About this exercise:
In the listing below, find the line containing "entry is in range. -/" and the line containing "decide (base + 4104 ≤ tableOff s h) &&". Repeat exactly those two lines and every line between them, nothing more.

Provided entries:
↓

/-! ### Waiting commands (R57) -/

/-- The cells of a selector: one cell, or the members of a group. -/
def selCells (s : State) (u : Sel) : List Nat :=
  if u.kind = 0 then [u.num] else (s.cells.filter fun p => p.2.group = u.num).map (·.1)

/-- An accepted command that waits in a cell: a cell command, one of its group, or a gain change, which counts toward R57
(R117); of the other synthesis commands no rule says so (DEDUCED, log 20). -/
def cellWaits (s : State) (c : Nat) : Instr → Bool
  | .cellBind _ cell .. => cell = c
  | .cellArm _ cell .. => cell = c
  | .cellStart _ u => (selCells s u).contains c
  | .cellStop _ u => (selCells s u).contains c
  | .cellPause _ u => (selCells s u).contains c
  | .cellResume _ u => (selCells s u).contains c
  | .cellRateSet _ cell _ => cell = c
  | .cellUnbind _ cell => cell = c
  | .groupSet _ _ cells => cells.contains c
  | .cellClear _ cell _ => cell = c
  | .cellReset _ cell => cell = c
  | .synGainSet _ u .. => (selCells s u).contains c
  | _ => false

/-- Commands that wait in a cell. -/
def cellPending (s : State) (c : Nat) : Nat := heldCount s (cellWaits s c)

/-- Eight commands already wait in one of the cells. -/
def cellsFull (s : State) (l : List Nat) : Bool := l.any fun c => decide (8 ≤ cellPending s c)

/-- The context owns a cell; a cell the device has not is left to the argument check. -/
def ownsCell (s : State) (k c : Nat) : Bool := decide (nCells s ≤ c) || owns s k (cellOwner s c)

/-- The epoch unit of a selector: the cell; none of a group (R335). -/
def selUnit (u : Sel) : Option (Nat × Nat) := if u.kind = 0 then some (1, u.num) else none

/-- A selector that names no cell and no group. -/
def selBad (s : State) (u : Sel) : Bool :=
  if u.kind = 0 then decide (nCells s ≤ u.num) else decide (1 < u.kind) || decide (62 < u.num)

/-- A cell is OFF or BOUND. -/
def atRest (s : State) (c : Nat) : Bool := (cellAt s c).st = .off || (cellAt s c).st = .bound

/-- A cell command, as judged; `mode` and `checks` are the command's own. -/
def specCell (h : Hdr) (op c : Nat) (mode : Bool) (checks : Option Err) (s : State) : CSpec :=
  { op := op, unit := some (1, c), permitted := ownsCell s h.ctx c, modeOk := mode,
    err := if nCells s ≤ c then some .badArg else if cellsFull s [c] then some .pendingFull else checks }

/-- A cell command for a cell or a group. -/
def specSel (h : Hdr) (op : Nat) (u : Sel) (mode : Bool) (checks : Option Err) (s : State) : CSpec :=
  { op := op, unit := selUnit u, permitted := selBad s u || (selCells s u).all (ownsCell s h.ctx), modeOk := mode,
    err := if selBad s u then some .badArg else if cellsFull s (selCells s u) then some .pendingFull else checks }

/-- Set flags of a cell. -/
def setFlags (f : Word) (c : Nat) (s : State) : State := modCell s c fun x => { x with flags := x.flags ||| f }

/-- CMD_IGNORED (R58). -/
def ignored (c : Nat) (s : State) : State := setFlags 0x400 c s

/-! ### Binding (R55, R56) -/

/-- `CELL_BIND`: RESULT is `CELL_LINK`.SHIFT for the grid that the decision starts (R282). -/
def specCellBind (h : Hdr) (c dom ratio : Nat) (t : Sel) (bridge : Nat) (park : Int) (slip : Nat) (s : State) : CSpec :=
  let dec := if h.eff = 0 then s.time.tick + s.time.horizon else h.eff
  { specCell h 0x0300 c (modeLoad s)
      (if 3 < dom ∨ 2 ^ 40 ≤ ratio ∨ 2 < bridge ∨ park < -(2 ^ 23) ∨ 2 ^ 23 ≤ park ∨ 1 < slip then some .badArg
        else if !atRest s c ∨ cellPending s c ≠ 0 then some .badState
        else if rateBad s c dom ratio ∨ (slip = 1 ∧ (cellAt s c).group ≠ 63) ∨ targetBad s c dom ratio t then some .badArg
        else none) s with
    ready := decide (nCells s ≤ c) || decide (3 < dom) || (hiveReady s (hiveOf c) && (domAt s dom).guardOpen &&
      (decide (1 < t.kind) || s.kpr.cal) && (t.kind ≠ 1 || s.kpr.aux)),
    result := res [(4, slotShift s t dom (edgeAt (domAt s dom) dec))] }

/-- G_c and O_c of a target (R109, R111, R112, R350, R367): a TX slot's, or an auxiliary channel's G_a and O_a, the offset in
stage 7's units, 256 to a code (DEDUCED, log 50). -/
def targetCal (s : State) (t : Sel) : Int × Int :=
  if t.kind = 0 then tget (0x10000000, 0) s.svc.slotCal t.num
  else if t.kind = 1 then ((auxAt s t.num).gA, 256 * (auxAt s t.num).oA)
  else (0x10000000, 0)

/-- A bound cell's auxiliary channel is no longer bound to it. -/
def auxRelease (x : Cell) (s : State) : State :=
  if x.st ≠ .off ∧ x.target.kind = 1 then modAux s x.target.num fun a => { a with bound := none } else s

/-- The decision of `CELL_BIND` (R60, R72): the sample count of `EMIT_COUNT` starts again with the grid (DESIGN CHOICE, log 74). -/
def decCellBind (c dom ratio : Nat) (t : Sel) (bridge : Nat) (park : Int) (slip dec : Nat) (s : State) : State :=
  let x := cellAt s c
  if !atRest s c then ignored c s
  else
    let e := edgeAt (domAt s dom) dec
    let cal := targetCal s t
    let s1 := auxRelease x s
    let s2 := putCell s1 c
      { x with st := .bound, domain := dom, ratio := ratio, target := t, bridge := bridge, park := park, slip := slip = 1,
               hold := 0, mRef := e, nRef := 0, n := 0, ddsA := 0, gC := cal.1, oC := cal.2,
               shift := slotShift s t dom e, hist := [] }
    if t.kind = 1 then modAux s2 t.num fun a => { a with bound := some c } else s2

/-- What a cell loses with its binding. -/
def unbound (x : Cell) : Cell :=
  { x with st := .off, domain := 0, ratio := 0, target := ⟨2, 0⟩, bridge := 0, park := 0, slip := false, shift := 0, n := 0,
           nRef := 0, mRef := 0, gC := 0x10000000, oC := 0, outValid := false }

/-- `CELL_UNBIND`. -/
def specCellUnbind (h : Hdr) (c : Nat) (s : State) : CSpec := specCell h 0x0307 c (modeLoad s) none s

/-- The decision of `CELL_UNBIND` (R60). -/
def decCellUnbind (c : Nat) (s : State) : State :=
  let x := cellAt s c
  if x.st = .bound then putCell (auxRelease x s) c (unbound x) else ignored c s

/-! ### Arming (R65, R106, R133) -/

/-- WHERE (R65). -/
def whereWord (kind n : Nat) : List Byte := le 4 (pack [(28, n), (4, kind)])

/-- The arguments of `CELL_ARM`. -/
structure ArmArgs where
  stepBase : Nat
  stepCount : Nat
  jmapBase : Nat
  jmapCount : Nat
  firstStep : Nat

/-- The first number of a list that fails a check. -/
def firstBad (p : Nat → Bool) (l : List Nat) : Option Nat := l.find? fun i => !p i

/-- Whether step `v` of the table is in range (R66). -/
def stepOk (s : State) (hive : Nat) (a : ArmArgs) (st : StepRow) : Bool :=
  st.reserved = 0 && decide (st.source < (hiveAt s hive).srcCount) && (st.loopClose || st.loopCount = 0) &&
    decide (st.next < a.stepCount) && (decide (st.jmap < a.jmapCount) || st.jmap = 0xFF) &&
    (st.width ≠ 0 || !usesPulse st)

/-- One entry of a jump map (R67). -/
structure JumpRow where
  valid : Bool
  input : Nat
  gate : Nat
  target : Nat
  keep : Nat
  gateSrc : Nat
  reserved : Nat
  deriving DecidableEq, Repr

/-- Take a jump-map entry apart. -/
def jumpOf (v : Nat) : JumpRow :=
  ⟨bitOf v 0, bits v 1 2, bits v 3 2, bits v 8 12, bits v 20 4, bits v 24 10, bits v 5 3 + bits v 34 30⟩

/-- Whether a jump-map entry is in range. -/
def jumpOk (a : ArmArgs) (j : JumpRow) : Bool :=
  decide (j.gate < 3) && decide (j.target < a.stepCount) && gateSrcOk j.gateSrc && j.reserved = 0

/-- Step `i` of the tables of `CELL_ARM`. -/
def armStep (s : State) (hive : Nat) (a : ArmArgs) (i : Nat) : StepRow :=
  stepOf (ofLe (memRead s.comb (combAddr hive 0 (a.stepBase + 16 * i)) 16))

/-- The sources that the steps name, rising. -/
def armSources (s : State) (hive : Nat) (a : ArmArgs) : List Nat :=
  sortNat ((upFrom a.stepCount 0).map fun i => (armStep s hive a i).source).eraseDups

/-- Bytes of the play bank that a source takes, as offset and length. -/
def srcArea (d : SrcDesc) : Nat × Nat :=
  if d.kind = 1 then (d.addr, segBytes d) else if d.kind = 3 then (d.addr, 32 * d.length) else (0, 0)

/-- Whether a source may be armed (R64, R65, R106, R147): its descriptor, its list, its curve's number, its queue
open and of its FORMAT. -/
def srcArmOk (s : State) (c : Nat) (d : SrcDesc) : Bool :=
  let h := hiveOf c
  let q := queueAt s (1024 * c + d.queue)
  d.kind ≠ 0 && srcDescOk d (tableOff s h) && (d.envelope = 0xFF || decide (d.envelope < (hiveAt s h).envCount)) &&
    (d.kind ≠ 3 ||
      ((upFrom d.length 0).all (fun i => ddsEntryOk (ddsEntryOf (ofLe (memRead s.comb (combAddr h 0 (d.addr + 32 * i)) 32)))) &&
        decide (16 ≤ ddsLen s (combAddr h 0 d.addr) d.length))) &&
    (d.kind ≠ 2 || ((q.st = .opened || q.st = .streaming) && (q.fmt = 0 || q.fmt = d.format + 1)))

/-- An envelope curve lies below the table and every point is in range. -/
def envOk (s : State) (h k : Nat) : Bool :=
  let base := (hiveAt s h).curveBase + 4104 * k
  decide (base + 4104 ≤ tableOff s h) &&
    (upFrom 1025 0).all fun i => decide (ofLe (memRead s.comb (combAddr h 0 (base + 4 * i)) 4) ≤ 0x800000)

/-- A predistortion curve lies below the table and every point is in range. -/
def pdOk (s : State) (h ca : Nat) : Bool :=
  decide (ca + 1032 ≤ tableOff s h) &&
    (upFrom 257 0).all fun i =>
      let v := sext 32 (ofLe (memRead s.comb (combAddr h 0 (ca + 4 * i)) 4))
      decide (-(2 ^ 23) ≤ v) && decide (v ≤ 2 ^ 23)

/-- What an arm names, in the order of the checks: kind and number of WHERE, offset, length. -/
def armAreas (s : State) (c : Nat) (a : ArmArgs) : List (Nat × Nat × Nat × Nat) :=
  let h := hiveOf c
  let x := cellAt s c
  let ss := (armSources s h a).filter fun i => decide (i < (hiveAt s h).srcCount)
  let envs := sortNat ((ss.map fun i => (srcDesc s h i).envelope).filter fun k => decide (k < (hiveAt s h).envCount)).eraseDups
  [(0, 0, a.stepBase, 16 * a.stepCount), (0, 2, a.jmapBase, 64 * a.jmapCount)] ++
    (ss.map fun i => (3, i, srcArea (srcDesc s h i))) ++
    (envs.map fun k => (4, k, (hiveAt s h).curveBase + 4104 * k, 4104)) ++
    (if x.pdEn then [(5, 0, x.pdAddr, 1032)] else [])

↑

Response area:
/-- Whether a jump-map entry is in range. -/
def jumpOk (a : ArmArgs) (j : JumpRow) : Bool :=
  decide (j.gate < 3) && decide (j.target < a.stepCount) && gateSrcOk j.gateSrc && j.reserved = 0

/-- Step `i` of the tables of `CELL_ARM`. -/
def armStep (s : State) (hive : Nat) (a : ArmArgs) (i : Nat) : StepRow :=
  stepOf (ofLe (memRead s.comb (combAddr hive 0 (a.stepBase + 16 * i)) 16))

/-- The sources that the steps name, rising. -/
def armSources (s : State) (hive : Nat) (a : ArmArgs) : List Nat :=
  sortNat ((upFrom a.stepCount 0).map fun i => (armStep s hive a i).source).eraseDups

/-- Bytes of the play bank that a source takes, as offset and length. -/
def srcArea (d : SrcDesc) : Nat × Nat :=
  if d.kind = 1 then (d.addr, segBytes d) else if d.kind = 3 then (d.addr, 32 * d.length) else (0, 0)

/-- Whether a source may be armed (R64, R65, R106, R147): its descriptor, its list, its curve's number, its queue
open and of its FORMAT. -/
def srcArmOk (s : State) (c : Nat) (d : SrcDesc) : Bool :=
  let h := hiveOf c
  let q := queueAt s (1024 * c + d.queue)
  d.kind ≠ 0 && srcDescOk d (tableOff s h) && (d.envelope = 0xFF || decide (d.envelope < (hiveAt s h).envCount)) &&
    (d.kind ≠ 3 ||
      ((upFrom d.length 0).all (fun i => ddsEntryOk (ddsEntryOf (ofLe (memRead s.comb (combAddr h 0 (d.addr + 32 * i)) 32)))) &&
        decide (16 ≤ ddsLen s (combAddr h 0 d.addr) d.length))) &&
    (d.kind ≠ 2 || ((q.st = .opened || q.st = .streaming) && (q.fmt = 0 || q.fmt = d.format + 1)))

/-- An envelope curve lies below the table and every point is in range. -/
def envOk (s : State) (h k : Nat) : Bool :=
  let base := (hiveAt s h).curveBase + 4104 * k
  decide (base + 4104 ≤ tableOff s h) &&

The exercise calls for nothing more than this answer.